Stored data entries:

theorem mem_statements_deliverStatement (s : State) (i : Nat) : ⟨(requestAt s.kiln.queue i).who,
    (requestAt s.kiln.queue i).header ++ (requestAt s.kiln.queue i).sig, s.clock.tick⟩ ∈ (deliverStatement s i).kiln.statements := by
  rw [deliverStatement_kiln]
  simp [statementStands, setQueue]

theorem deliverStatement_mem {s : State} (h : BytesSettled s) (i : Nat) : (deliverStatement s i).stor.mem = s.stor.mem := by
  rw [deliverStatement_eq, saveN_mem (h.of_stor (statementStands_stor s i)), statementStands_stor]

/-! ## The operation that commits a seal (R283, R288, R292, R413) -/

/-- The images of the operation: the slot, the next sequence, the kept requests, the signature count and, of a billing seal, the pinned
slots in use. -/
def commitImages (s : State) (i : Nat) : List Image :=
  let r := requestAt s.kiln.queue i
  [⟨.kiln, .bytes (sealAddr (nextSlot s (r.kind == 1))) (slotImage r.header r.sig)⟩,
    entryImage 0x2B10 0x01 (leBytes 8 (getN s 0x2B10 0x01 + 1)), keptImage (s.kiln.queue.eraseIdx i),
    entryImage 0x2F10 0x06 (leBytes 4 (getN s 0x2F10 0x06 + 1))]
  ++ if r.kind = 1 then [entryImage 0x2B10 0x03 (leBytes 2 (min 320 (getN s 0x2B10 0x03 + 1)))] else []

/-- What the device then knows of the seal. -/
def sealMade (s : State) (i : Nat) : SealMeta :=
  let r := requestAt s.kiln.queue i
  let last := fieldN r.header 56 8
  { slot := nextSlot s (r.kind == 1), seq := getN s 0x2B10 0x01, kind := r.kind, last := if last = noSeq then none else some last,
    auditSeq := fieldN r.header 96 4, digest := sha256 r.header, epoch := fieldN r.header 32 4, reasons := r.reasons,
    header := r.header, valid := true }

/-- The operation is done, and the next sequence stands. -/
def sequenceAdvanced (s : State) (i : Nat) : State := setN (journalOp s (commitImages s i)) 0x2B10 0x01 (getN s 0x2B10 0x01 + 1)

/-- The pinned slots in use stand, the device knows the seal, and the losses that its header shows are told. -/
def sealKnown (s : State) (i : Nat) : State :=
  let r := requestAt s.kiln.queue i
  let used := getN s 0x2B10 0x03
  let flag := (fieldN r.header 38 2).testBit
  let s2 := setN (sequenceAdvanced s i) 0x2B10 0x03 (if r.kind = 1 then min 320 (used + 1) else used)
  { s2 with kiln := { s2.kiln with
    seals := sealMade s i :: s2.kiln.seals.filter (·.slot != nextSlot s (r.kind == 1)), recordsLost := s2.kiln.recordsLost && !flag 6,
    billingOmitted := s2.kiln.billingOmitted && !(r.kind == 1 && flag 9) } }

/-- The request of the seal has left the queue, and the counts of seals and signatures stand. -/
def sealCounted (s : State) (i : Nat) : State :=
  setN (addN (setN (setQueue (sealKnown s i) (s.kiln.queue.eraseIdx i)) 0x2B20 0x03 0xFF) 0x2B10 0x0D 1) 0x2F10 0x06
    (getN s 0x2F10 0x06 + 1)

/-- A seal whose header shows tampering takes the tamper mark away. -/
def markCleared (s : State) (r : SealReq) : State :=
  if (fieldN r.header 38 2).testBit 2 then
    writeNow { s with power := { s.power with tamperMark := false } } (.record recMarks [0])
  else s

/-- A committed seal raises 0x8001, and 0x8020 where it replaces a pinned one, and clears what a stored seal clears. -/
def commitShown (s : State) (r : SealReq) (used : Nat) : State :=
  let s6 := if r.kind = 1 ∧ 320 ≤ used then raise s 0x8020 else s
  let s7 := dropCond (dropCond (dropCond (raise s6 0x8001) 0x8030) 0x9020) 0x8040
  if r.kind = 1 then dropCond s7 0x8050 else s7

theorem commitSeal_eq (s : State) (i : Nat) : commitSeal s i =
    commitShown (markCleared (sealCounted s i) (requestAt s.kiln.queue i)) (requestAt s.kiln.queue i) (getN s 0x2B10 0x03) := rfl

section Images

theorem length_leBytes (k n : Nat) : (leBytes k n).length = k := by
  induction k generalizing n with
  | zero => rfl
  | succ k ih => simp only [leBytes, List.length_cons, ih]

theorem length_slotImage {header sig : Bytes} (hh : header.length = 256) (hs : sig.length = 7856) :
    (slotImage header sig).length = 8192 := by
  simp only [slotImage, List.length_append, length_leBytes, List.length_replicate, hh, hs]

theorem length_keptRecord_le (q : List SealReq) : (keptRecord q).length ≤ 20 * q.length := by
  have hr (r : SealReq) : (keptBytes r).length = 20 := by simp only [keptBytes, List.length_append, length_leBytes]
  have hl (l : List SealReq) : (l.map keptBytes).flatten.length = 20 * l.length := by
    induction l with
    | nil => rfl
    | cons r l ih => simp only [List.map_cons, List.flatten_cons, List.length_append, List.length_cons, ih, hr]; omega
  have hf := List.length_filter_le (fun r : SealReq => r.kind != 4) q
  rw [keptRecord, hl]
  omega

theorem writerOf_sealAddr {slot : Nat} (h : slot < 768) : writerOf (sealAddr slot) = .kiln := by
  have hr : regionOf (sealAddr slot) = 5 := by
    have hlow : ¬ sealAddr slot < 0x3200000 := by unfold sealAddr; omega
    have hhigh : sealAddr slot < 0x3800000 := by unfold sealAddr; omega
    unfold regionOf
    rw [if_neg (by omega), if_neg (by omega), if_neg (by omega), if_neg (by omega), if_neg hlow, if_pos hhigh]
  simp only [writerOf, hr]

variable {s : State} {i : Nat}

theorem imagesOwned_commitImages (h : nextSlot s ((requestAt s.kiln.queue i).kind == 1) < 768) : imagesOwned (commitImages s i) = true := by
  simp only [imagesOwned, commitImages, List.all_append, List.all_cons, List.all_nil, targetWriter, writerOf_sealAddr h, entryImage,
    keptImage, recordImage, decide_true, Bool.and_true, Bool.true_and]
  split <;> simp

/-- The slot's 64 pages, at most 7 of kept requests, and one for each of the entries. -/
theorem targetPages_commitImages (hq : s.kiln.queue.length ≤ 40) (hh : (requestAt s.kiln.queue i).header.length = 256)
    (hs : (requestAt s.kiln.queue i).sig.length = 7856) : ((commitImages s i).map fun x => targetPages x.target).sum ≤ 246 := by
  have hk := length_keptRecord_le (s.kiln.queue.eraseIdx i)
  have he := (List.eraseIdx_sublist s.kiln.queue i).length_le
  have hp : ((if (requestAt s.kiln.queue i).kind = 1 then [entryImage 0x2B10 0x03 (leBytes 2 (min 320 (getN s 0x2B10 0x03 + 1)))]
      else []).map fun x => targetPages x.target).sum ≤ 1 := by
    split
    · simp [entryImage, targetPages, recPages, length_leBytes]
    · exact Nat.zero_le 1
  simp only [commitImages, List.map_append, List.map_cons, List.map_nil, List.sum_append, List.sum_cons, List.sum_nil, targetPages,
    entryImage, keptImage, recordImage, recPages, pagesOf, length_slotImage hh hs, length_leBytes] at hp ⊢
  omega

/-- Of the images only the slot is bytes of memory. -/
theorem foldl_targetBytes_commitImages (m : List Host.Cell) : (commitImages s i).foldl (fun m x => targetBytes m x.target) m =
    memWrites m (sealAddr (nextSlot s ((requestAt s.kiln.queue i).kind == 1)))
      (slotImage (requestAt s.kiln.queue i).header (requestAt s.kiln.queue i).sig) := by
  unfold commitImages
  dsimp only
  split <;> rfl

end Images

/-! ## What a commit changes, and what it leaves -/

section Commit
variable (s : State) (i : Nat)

* [Task to carry out]: Above are the lines; repeat exactly the ones from the line containing "List.all_nil, targetWriter, writerOf_sealAddr" down to the line containing "have hk := length_keptRecord_le", both inclusive.

* [Result]:
  simp only [imagesOwned, commitImages, List.all_append, List.all_cons, List.all_nil, targetWriter, writerOf_sealAddr h, entryImage,
    keptImage, recordImage, decide_true, Bool.and_true, Bool.true_and]
  split <;> simp

/-- The slot's 64 pages, at most 7 of kept requests, and one for each of the entries. -/
theorem targetPages_commitImages (hq : s.kiln.queue.length ≤ 40) (hh : (requestAt s.kiln.queue i).header.length = 256)
    (hs : (requestAt s.kiln.queue i).sig.length = 7856) : ((commitImages s i).map fun x => targetPages x.target).sum ≤ 246 := by
  have hk := length_keptRecord_le (s.kiln.queue.eraseIdx i)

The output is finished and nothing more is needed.